All manufacturers, not just Phillips, has a bad run of lamps from time to time and you might have got some. They have a warranty, typically 3 years. They will replace. If you have a large quantity of failed lamps, they may want you to send a few back for testing.


----------



## mbednarik (Oct 10, 2011)

That is all is use, i have maybe 1 out of 30 bad right away.


----------



## frenchelectrican (Mar 15, 2007)

cdnelectrician said:


> Anyone else have problems with these lamps? I have about 3 full cases of NFG lamps that were replaced within a month in various kinds of fixtures. All were F32 T8's. Also have problems with the Alto CFL's 4 pin 32 watt but not as bad as the T8's.


Once a while I will hit few bad one over here in France.

But the GE lamps were used to be pretty much the worst over here but seeks getting little better but really I just can't comment too much on them beside I did got a bunch of them were bad plus uneven lumination level from each one.
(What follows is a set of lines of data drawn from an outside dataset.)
/-- Exactly 50 ms, in each of the states that fault. -/
theorem test_drive_fault : node.resetHeld = false ∧ node.installed 0 = true
    ∧ ((contact (some (node.now - ms 50)) .running).fanIn 0).differsFrom = some (node.now - ms 50)
    ∧ (node.now - ms 50) + ms 50 ≤ node.now ∧ (contact (some 0) .running).life = .run
    ∧ ((contact (some 0) .running).fanIn 0).faultLevel = true
    ∧ ((contact (some 0) .braking).fan 0).state = .braking ∧ ((contact (some 0) .startWait).fan 0).state = .startWait
    ∧ ((contact (some 0) .starting).fan 0).state = .starting ∧ ((contact (some 0) .running).fan 0).state = .running
    ∧ after (.driveFaultDebounceExpiry 0) (contact (some 0) .running) (fun t => (t.fan 0).state == .fault
      && (t.fan 0).lastFault == .drive && (t.fan 0).faultCount == 1) = true := by decide +kernel

/-- A contact that clears after exactly 50 ms, of a fan in FAULT with its hold over, with a hold; one that stays active. -/
def cleared (hold : Option Nat) : State :=
  withFan 0 { Fan.atReset with state := .fault, holdUntil := hold, faultCount := 2 }
    (node.modFanIn 0 fun x => { x with debounced := true, differsFrom := some (node.now - ms 50) })

theorem test_contact_clears : ((cleared none).fanIn 0).differsFrom = some (node.now - ms 50)
    ∧ ((cleared none).fanIn 0).faultLevel = false ∧ ((cleared none).fan 0).state = .fault
    ∧ ((cleared none).fan 0).holdUntil = none ∧ ((cleared (some 0)).fan 0).holdUntil ≠ none
    ∧ ((contact (some (node.now - ms 50)) .fault).fan 0).state = .fault
    ∧ after (.driveFaultDebounceExpiry 0) (cleared none) (fun t => (t.fan 0).state == .off && (t.fan 0).faultCount == 2)
      = true
    ∧ after (.driveFaultDebounceExpiry 0) (cleared (some 0)) (fun t => (t.fan 0).state == .fault) = true := by
  decide +kernel

theorem test_pwm_boundary : node.resetHeld = false
    ∧ ((node.modFanIn 0 fun x => { x with periodFrom := node.now - ms 10 }).fanIn 0).periodFrom + ms 10 ≤ node.now := by
  decide +kernel

def pulsing (duty i : Nat) : State := node.modFanIn 0 fun x => { x with duty, periodFrom := node.now - i }

/-- Duty 30 on both sides of 3000 µs; duties 0 and 100 at the ends of the period. -/
theorem test_pwm_level : (pulsing 30 2999).now = ((pulsing 30 2999).fanIn 0).periodFrom + 2999 ∧ 2999 < ms 10
    ∧ (pulsing 30 2999).pwmHigh 0 = true ∧ (pulsing 30 3000).pwmHigh 0 = false ∧ (pulsing 0 0).pwmHigh 0 = false
    ∧ (pulsing 100 9999).pwmHigh 0 = true ∧ (pulsing 100 9999).resetHeld = false
    ∧ (holding false true (pulsing 100 0)).pwmHigh 0 = false := by decide +kernel

/-! ## The lines -/

def lineIn (st : LineState) : Line := { Line.atReset 0 with state := st }

theorem test_quiet_watch_and_probe : (withLine .l1 (lineIn .up) node).active = true
    ∧ ((withLine .l1 { lineIn .up with quietFrom := node.now - ms 3000 } node).line .l1).state = .up
    ∧ ((withLine .l1 { lineIn .up with quietFrom := node.now - ms 3000 } node).line .l1).quietFrom + ms 3000 ≤ node.now
    ∧ ((withLine .l2 { lineIn .down with probeDue := some node.now } node).line .l2).state = .down
    ∧ isDue node.now ((withLine .l2 { lineIn .down with probeDue := some node.now } node).line .l2).probeDue = true := by
  decide +kernel

def copyT (attempts : Nat) (h : Option Header) : Copy := ⟨7, List.replicate 30 0, attempts, h⟩

def sending (st : LineState) (attempt : Option TxKind) (c : Copy) (drops : Nat) : State :=
  withLine .l1 { lineIn st with report := ⟨some c, none⟩, attempt, drops } node

/-- At the required gap and 1 µs short of it; a frame without and with its number. -/
theorem test_attempt_start : requiredGap 5 .report 0 = 1300 ∧ node.life = .run
    ∧ ((sending .up none (copyT 0 none) 0).line .l1).attempt = none
    ∧ ((sending .up none (copyT 0 none) 0).line .l1).candidate = some (.report, copyT 0 none)
    ∧ ((sending .up none (copyT 0 none) 0).line .l1).idleSince + 1300 ≤ node.now
    ∧ (copyT 0 none).header = none ∧ (copyT 1 (some ⟨3, 0, 0⟩)).header = some ⟨3, 0, 0⟩
    ∧ after (.attemptStart .l1 1300) (sending .up none (copyT 0 none) 0)
        (fun t => (t.line .l1).attempt == some .report && t.liu.seq == 1) = true
    ∧ after (.attemptStart .l1 1299) (sending .up none (copyT 0 none) 0) (fun t => (t.line .l1).attempt == none) = true
    ∧ listening.life ≠ .run ∧ (node.line .l1).candidate = none := by decide +kernel
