-- ==== Sys2Proof/Laws/State.lean ====
section
/-! SUPPORT. One lemma per field of State and per named update of it, so that no proof unfolds a record update. -/

namespace Sys2Proof.Machine

variable (s : State)

@[simp] theorem setOvr_params : (setOvr s).params = s.params := rfl
@[simp] theorem setOvr_ie : (setOvr s).ie = s.ie := rfl
@[simp] theorem setOvr_maxdepth : (setOvr s).maxdepth = s.maxdepth := rfl
@[simp] theorem setOvr_done : (setOvr s).done = s.done := rfl
@[simp] theorem setOvr_err : (setOvr s).err = s.err := rfl
@[simp] theorem setOvr_ovr : (setOvr s).ovr = true := rfl
@[simp] theorem setOvr_ecode : (setOvr s).ecode = s.ecode := rfl
@[simp] theorem setOvr_cmd : (setOvr s).cmd = s.cmd := rfl
@[simp] theorem setOvr_pending : (setOvr s).pending = s.pending := rfl
@[simp] theorem setOvr_icur : (setOvr s).icur = s.icur := rfl
@[simp] theorem setOvr_iend : (setOvr s).iend = s.iend := rfl
@[simp] theorem setOvr_ocur : (setOvr s).ocur = s.ocur := rfl
@[simp] theorem setOvr_icnt : (setOvr s).icnt = s.icnt := rfl
@[simp] theorem setOvr_ocnt : (setOvr s).ocnt = s.ocnt := rfl
@[simp] theorem setOvr_arg0 : (setOvr s).arg0 = s.arg0 := rfl
@[simp] theorem setOvr_arg1 : (setOvr s).arg1 = s.arg1 := rfl
@[simp] theorem setOvr_arg2 : (setOvr s).arg2 = s.arg2 := rfl
@[simp] theorem setOvr_res0 : (setOvr s).res0 = s.res0 := rfl
@[simp] theorem setOvr_res1 : (setOvr s).res1 = s.res1 := rfl
@[simp] theorem setOvr_res2 : (setOvr s).res2 = s.res2 := rfl
@[simp] theorem setOvr_res3 : (setOvr s).res3 = s.res3 := rfl
@[simp] theorem setOvr_edet0 : (setOvr s).edet0 = s.edet0 := rfl
@[simp] theorem setOvr_edet1 : (setOvr s).edet1 = s.edet1 := rfl
@[simp] theorem setOvr_ibuf : (setOvr s).ibuf = s.ibuf := rfl
@[simp] theorem setOvr_obuf : (setOvr s).obuf = s.obuf := rfl
@[simp] theorem setOvr_inputs : (setOvr s).inputs = s.inputs := rfl
@[simp] theorem setOvr_reads : (setOvr s).reads = s.reads := rfl
@[simp] theorem setOvr_draws : (setOvr s).draws = s.draws := rfl
@[simp] theorem setOvr_powerUps : (setOvr s).powerUps = s.powerUps := rfl

@[simp] theorem clearStatus_params (v : Word) : (clearStatus v s).params = s.params := rfl
@[simp] theorem clearStatus_ie (v : Word) : (clearStatus v s).ie = s.ie := rfl
@[simp] theorem clearStatus_maxdepth (v : Word) : (clearStatus v s).maxdepth = s.maxdepth := rfl
@[simp] theorem clearStatus_done (v : Word) : (clearStatus v s).done = (s.done && !v.getLsbD 1) := rfl
@[simp] theorem clearStatus_err (v : Word) : (clearStatus v s).err = (s.err && !v.getLsbD 2) := rfl
@[simp] theorem clearStatus_ovr (v : Word) : (clearStatus v s).ovr = (s.ovr && !v.getLsbD 3) := rfl
@[simp] theorem clearStatus_ecode (v : Word) : (clearStatus v s).ecode = s.ecode := rfl
@[simp] theorem clearStatus_cmd (v : Word) : (clearStatus v s).cmd = s.cmd := rfl
@[simp] theorem clearStatus_pending (v : Word) : (clearStatus v s).pending = s.pending := rfl
@[simp] theorem clearStatus_icur (v : Word) : (clearStatus v s).icur = s.icur := rfl
@[simp] theorem clearStatus_iend (v : Word) : (clearStatus v s).iend = s.iend := rfl
@[simp] theorem clearStatus_ocur (v : Word) : (clearStatus v s).ocur = s.ocur := rfl
@[simp] theorem clearStatus_icnt (v : Word) : (clearStatus v s).icnt = s.icnt := rfl
@[simp] theorem clearStatus_ocnt (v : Word) : (clearStatus v s).ocnt = s.ocnt := rfl
@[simp] theorem clearStatus_arg0 (v : Word) : (clearStatus v s).arg0 = s.arg0 := rfl
@[simp] theorem clearStatus_arg1 (v : Word) : (clearStatus v s).arg1 = s.arg1 := rfl
@[simp] theorem clearStatus_arg2 (v : Word) : (clearStatus v s).arg2 = s.arg2 := rfl
@[simp] theorem clearStatus_res0 (v : Word) : (clearStatus v s).res0 = s.res0 := rfl
@[simp] theorem clearStatus_res1 (v : Word) : (clearStatus v s).res1 = s.res1 := rfl
@[simp] theorem clearStatus_res2 (v : Word) : (clearStatus v s).res2 = s.res2 := rfl
@[simp] theorem clearStatus_res3 (v : Word) : (clearStatus v s).res3 = s.res3 := rfl
@[simp] theorem clearStatus_edet0 (v : Word) : (clearStatus v s).edet0 = s.edet0 := rfl
@[simp] theorem clearStatus_edet1 (v : Word) : (clearStatus v s).edet1 = s.edet1 := rfl
@[simp] theorem clearStatus_ibuf (v : Word) : (clearStatus v s).ibuf = s.ibuf := rfl
@[simp] theorem clearStatus_obuf (v : Word) : (clearStatus v s).obuf = s.obuf := rfl
@[simp] theorem clearStatus_inputs (v : Word) : (clearStatus v s).inputs = s.inputs := rfl
@[simp] theorem clearStatus_reads (v : Word) : (clearStatus v s).reads = s.reads := rfl
@[simp] theorem clearStatus_draws (v : Word) : (clearStatus v s).draws = s.draws := rfl
@[simp] theorem clearStatus_powerUps (v : Word) : (clearStatus v s).powerUps = s.powerUps := rfl

@[simp] theorem accept_params (w : Word) : (accept w s).params = s.params := rfl
@[simp] theorem accept_ie (w : Word) : (accept w s).ie = s.ie := rfl
@[simp] theorem accept_maxdepth (w : Word) : (accept w s).maxdepth = s.maxdepth := rfl
@[simp] theorem accept_done (w : Word) : (accept w s).done = false := rfl
@[simp] theorem accept_err (w : Word) : (accept w s).err = false := rfl
@[simp] theorem accept_ovr (w : Word) : (accept w s).ovr = s.ovr := rfl
@[simp] theorem accept_ecode (w : Word) : (accept w s).ecode = 0 := rfl
@[simp] theorem accept_cmd (w : Word) : (accept w s).cmd = w := rfl
@[simp] theorem accept_pending (w : Word) : (accept w s).pending = some w := rfl
@[simp] theorem accept_icur (w : Word) : (accept w s).icur = s.icur := rfl
@[simp] theorem accept_iend (w : Word) : (accept w s).iend = s.iend := rfl
@[simp] theorem accept_ocur (w : Word) : (accept w s).ocur = s.ocur := rfl
@[simp] theorem accept_icnt (w : Word) : (accept w s).icnt = s.icnt := rfl
@[simp] theorem accept_ocnt (w : Word) : (accept w s).ocnt = s.ocnt := rfl
@[simp] theorem accept_arg0 (w : Word) : (accept w s).arg0 = s.arg0 := rfl
@[simp] theorem accept_arg1 (w : Word) : (accept w s).arg1 = s.arg1 := rfl
@[simp] theorem accept_arg2 (w : Word) : (accept w s).arg2 = s.arg2 := rfl
@[simp] theorem accept_res0 (w : Word) : (accept w s).res0 = s.res0 := rfl
@[simp] theorem accept_res1 (w : Word) : (accept w s).res1 = s.res1 := rfl
@[simp] theorem accept_res2 (w : Word) : (accept w s).res2 = s.res2 := rfl
@[simp] theorem accept_res3 (w : Word) : (accept w s).res3 = s.res3 := rfl
@[simp] theorem accept_edet0 (w : Word) : (accept w s).edet0 = s.edet0 := rfl
@[simp] theorem accept_edet1 (w : Word) : (accept w s).edet1 = s.edet1 := rfl
@[simp] theorem accept_ibuf (w : Word) : (accept w s).ibuf = s.ibuf := rfl
@[simp] theorem accept_obuf (w : Word) : (accept w s).obuf = s.obuf := rfl
@[simp] theorem accept_inputs (w : Word) : (accept w s).inputs = s.inputs := rfl
@[simp] theorem accept_reads (w : Word) : (accept w s).reads = s.reads := rfl
@[simp] theorem accept_draws (w : Word) : (accept w s).draws = s.draws := rfl
@[simp] theorem accept_powerUps (w : Word) : (accept w s).powerUps = s.powerUps := rfl

@[simp] theorem writeCtrl_params (v : Word) : (writeCtrl v s).params = s.params := rfl
@[simp] theorem writeCtrl_ie (v : Word) : (writeCtrl v s).ie = v.getLsbD 0 := rfl
@[simp] theorem writeCtrl_maxdepth (v : Word) : (writeCtrl v s).maxdepth = v.extractLsb' 8 8 := rfl
@[simp] theorem writeCtrl_done (v : Word) : (writeCtrl v s).done = s.done := rfl
@[simp] theorem writeCtrl_err (v : Word) : (writeCtrl v s).err = s.err := rfl
@[simp] theorem writeCtrl_ovr (v : Word) : (writeCtrl v s).ovr = s.ovr := rfl
@[simp] theorem writeCtrl_ecode (v : Word) : (writeCtrl v s).ecode = s.ecode := rfl
@[simp] theorem writeCtrl_cmd (v : Word) : (writeCtrl v s).cmd = s.cmd := rfl
@[simp] theorem writeCtrl_pending (v : Word) : (writeCtrl v s).pending = s.pending := rfl
@[simp] theorem writeCtrl_icur (v : Word) : (writeCtrl v s).icur = s.icur := rfl
@[simp] theorem writeCtrl_iend (v : Word) : (writeCtrl v s).iend = s.iend := rfl
@[simp] theorem writeCtrl_ocur (v : Word) : (writeCtrl v s).ocur = s.ocur := rfl
@[simp] theorem writeCtrl_icnt (v : Word) : (writeCtrl v s).icnt = s.icnt := rfl
@[simp] theorem writeCtrl_ocnt (v : Word) : (writeCtrl v s).ocnt = s.ocnt := rfl
@[simp] theorem writeCtrl_arg0 (v : Word) : (writeCtrl v s).arg0 = s.arg0 := rfl
@[simp] theorem writeCtrl_arg1 (v : Word) : (writeCtrl v s).arg1 = s.arg1 := rfl
@[simp] theorem writeCtrl_arg2 (v : Word) : (writeCtrl v s).arg2 = s.arg2 := rfl
@[simp] theorem writeCtrl_res0 (v : Word) : (writeCtrl v s).res0 = s.res0 := rfl
@[simp] theorem writeCtrl_res1 (v : Word) : (writeCtrl v s).res1 = s.res1 := rfl
@[simp] theorem writeCtrl_res2 (v : Word) : (writeCtrl v s).res2 = s.res2 := rfl
@[simp] theorem writeCtrl_res3 (v : Word) : (writeCtrl v s).res3 = s.res3 := rfl
@[simp] theorem writeCtrl_edet0 (v : Word) : (writeCtrl v s).edet0 = s.edet0 := rfl
@[simp] theorem writeCtrl_edet1 (v : Word) : (writeCtrl v s).edet1 = s.edet1 := rfl
@[simp] theorem writeCtrl_ibuf (v : Word) : (writeCtrl v s).ibuf = s.ibuf := rfl
@[simp] theorem writeCtrl_obuf (v : Word) : (writeCtrl v s).obuf = s.obuf := rfl
@[simp] theorem writeCtrl_inputs (v : Word) : (writeCtrl v s).inputs = s.inputs := rfl
@[simp] theorem writeCtrl_reads (v : Word) : (writeCtrl v s).reads = s.reads := rfl
@[simp] theorem writeCtrl_draws (v : Word) : (writeCtrl v s).draws = s.draws := rfl
@[simp] theorem writeCtrl_powerUps (v : Word) : (writeCtrl v s).powerUps = s.powerUps := rfl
Phillps or Sylivan is about the two most common one I deal with it.

Merci,
Marc


----------



## cdnelectrician (Mar 14, 2008)

erics37 said:


> Hmm. Any particular ones failing more often than others?
> 
> What voltage/phase arrangement is the distribution system?


It's pretty random, newly constructed office building. I'm pretty sure at this point it's bad lamps all came from the same skid/shipment.


----------



## frenchelectrican (Mar 15, 2007)

cdnelectrician said:


> It's pretty random, newly constructed office building. I'm pretty sure at this point it's bad lamps all came from the same skid/shipment.


If that came off that skid which it may have a bad batch then I think the manufacter should pick up the tab for replaceing those bad bulbs but talk to your local rep then go up the level as needed to be.

Merci,
Marc


----------



## bullmike (Jun 13, 2011)

It's hit or miss . I've had no problems sometimes & a lot of lamps not work others. In T8's and 1000 watt metal halide. I changed same fixture to a Sylvania and it works fine.


----------